Some WeWALK users speak about their positive experience in this testimonial video.

Routes to market

The device has also caught the attention of users and support organisations across the globe. Thanks to an early manufacturing partnership with electronics manufacturer Vestel (who were also early investors), the company launched with the device ready to sell, and took a two-pronged approach to sales.

B2C sales, through their website and marketplaces like Amazon, allow anyone to buy a smart cane (and WeWALK already as thousands of users from more than 60 countries). At the same time, the team is increasingly focusing on building partnerships that allow them to reach users through a B2B2C model. They have already partnered with the Royal National Institute of Blind People (RNIB), CNIB (in Canada) and Vision Australia, amongst other nonprofit and educational bodies. They are also teaming up with health insurance providers – they have partnered with German company Barmer, and are in discussions with a number of other global insurance companies to cover the costs of the smart cane for their customers.

Through this focus on partnerships, the team hopes to reach many more of the 253 million visually impaired people globally, as well as 700 million elderly people facing mobility challenges, by making it more accessible and affordable to the end user.

Partnering for development

The importance of partnership is not only in being able to access that estimated £18.6bn market. A number of partnerships are also behind exciting developments the team are working on with the product.

These include working with Microsoft AI and Vision Australia to enhance the tool’s potential for supporting the work of specialists that work with people with visual impairments to improve and maintain mobility. A partnership with Imperial and UK Research and Innovation (UKRI) also delivered a proof of concept for an indoor positioning system. And that partnership has progressed to another project, with £1.7million funding from Innovate UK, to explore how, with the addition of cameras and other sensors, computer vision could be used to further improve mobility.

Gökhan credits much of this success in forming partnerships with the decision to base the company in London:

“The potential for innovation and growth, as well as a strong focus on equality, diversity, and inclusion, were strong motivators for our UK headquarters.
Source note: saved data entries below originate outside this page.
-- ==== Sys2Proof/Proofs/SharePasses.lean ====
section
/-! SUPPORT. The CONTROL pass and the BULK pass of a plan build, and what its four passes together grant (R70, R72, R74,
R78, R79). -/

namespace Sys2Proof.Machine

/-! ### The pick (R79) -/

/-- Of the cars `vs` the best one so far: the eligible one of the highest credit, the first among equals (R79). -/
def Build.bestOf (b : Build) (records : Vector (Option MsgRecord) 96) (c : MsgClass) (vs : List ShortId) :
    Option ShortId → Prop
  | none => ∀ j ∈ vs, b.eligible records c j = false
  | some k => k ∈ vs ∧ b.eligible records c k = true ∧ ∀ j ∈ vs, b.eligible records c j = true →
      b.entries[j].credit < b.entries[k].credit ∨ (b.entries[j].credit = b.entries[k].credit ∧ k ≤ j)

theorem Build.pick_bestOf (b : Build) (records : Vector (Option MsgRecord) 96) (c : MsgClass) :
    b.bestOf records c shortIds (b.pick records c) := by
  refine foldl_visits (I := fun vs o => b.bestOf records c vs o) _ (fun vs k rest o hl ho => ?_) (fun j hj => by cases hj)
  have above : ∀ j ∈ vs, j < k := by
    have sorted : shortIds.Pairwise (fun j k => j < k) := List.pairwise_lt_finRange 48
    rw [hl] at sorted
    exact fun j hj => (List.pairwise_append.mp sorted).2.2 j hj k (by simp)
  split
  · next hk =>
    cases o with
    | none =>
      refine ⟨by simp, hk, List.forall_mem_append.mpr ⟨fun j hj he => ?_, by simp⟩⟩
      rw [ho j hj] at he
      cases he
    | some i =>
      obtain ⟨hi, hie, best⟩ := ho
      dsimp only
      split
      · next hlt =>
        refine ⟨by simp, hk, List.forall_mem_append.mpr ⟨fun j hj he => .inl ?_, by simp⟩⟩
        rcases best j hj he with h | ⟨h, -⟩ <;> omega
      · next hge =>
        refine ⟨List.mem_append_left _ hi, hie, List.forall_mem_append.mpr ⟨best, ?_⟩⟩
        simp only [List.mem_singleton, forall_eq]
        intro _
        rcases Int.lt_or_eq_of_le (Int.not_lt.mp hge) with h | h
        · exact .inl h
        · exact .inr ⟨h, (above i hi).le⟩
  · next hk =>
    have hk : b.eligible records c k = false := by simpa using hk
    cases o with
    | none => exact List.forall_mem_append.mpr ⟨ho, by simpa using hk⟩
    | some i =>
      obtain ⟨hi, hie, best⟩ := ho
      exact ⟨List.mem_append_left _ hi, hie, List.forall_mem_append.mpr ⟨best, by simp [hk]⟩⟩

/-- The pick is eligible, and no eligible car has a higher credit, or the same and a lower short id (R79). -/
theorem Build.pick_some {b : Build} {records : Vector (Option MsgRecord) 96} {c : MsgClass} {k : ShortId}
    (h : b.pick records c = some k) : b.eligible records c k = true ∧ ∀ j, b.eligible records c j = true →
      b.entries[j].credit < b.entries[k].credit ∨ (b.entries[j].credit = b.entries[k].credit ∧ k ≤ j) := by
  have best := b.pick_bestOf records c
  rw [h] at best
  exact ⟨best.2.1, fun j => best.2.2 j (mem_shortIds j)⟩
Our research and development projects, particularly those backed by UKRI, have allowed us to develop a much-extended product roadmap. This is similarly the case for our partnerships with Imperial College London and the RNIB. We hope to reach Europe, the US, and the world from London, facilitated through the UK’s leading international trade presence, and thanks to support from organisations such as the MedCity, London&Partners and Department for International Trade (DIT).”


As well as their key partnerships and grant-winning projects, investment has been key to the success of the business so far. During their incubation period in 2019, they used crowdfunding to launch the business, then had a successful seed funding round in April 2020, with £600k investment.

They kicked off 2022 with their latest investment round, and in January pitched to a panel of investors at a MedCity Investment Hub pitching event. That pitch led to investment from a number of high net worth individuals.

“The experience of the MedCity pitching event was awesome. After Covid, it was one of the first opportunities to come face-to-face with investors. The conversations, training and practice sessions we had as part of the process really played a critical role in the success of this investment round,” says Gökhan.

Finally, they’re finishing off this investment round by returning to crowdfunding. Their campaign on Crowdcube has already seen them tip over their target £1.5million in this funding round, and, at time of publishing, there’s still time for investments – the campaign closes at the end of 04 August 2022.

Gökhan adds:

“It’s an exciting time for us. Exceeding our target of £1.5 million will really enable us to further develop our product and expand our global reach. It also helps us with our wider mission to raise awareness of accessibility and mobility issues globally, so we’re really optimistic about what the next couple of years will bring.”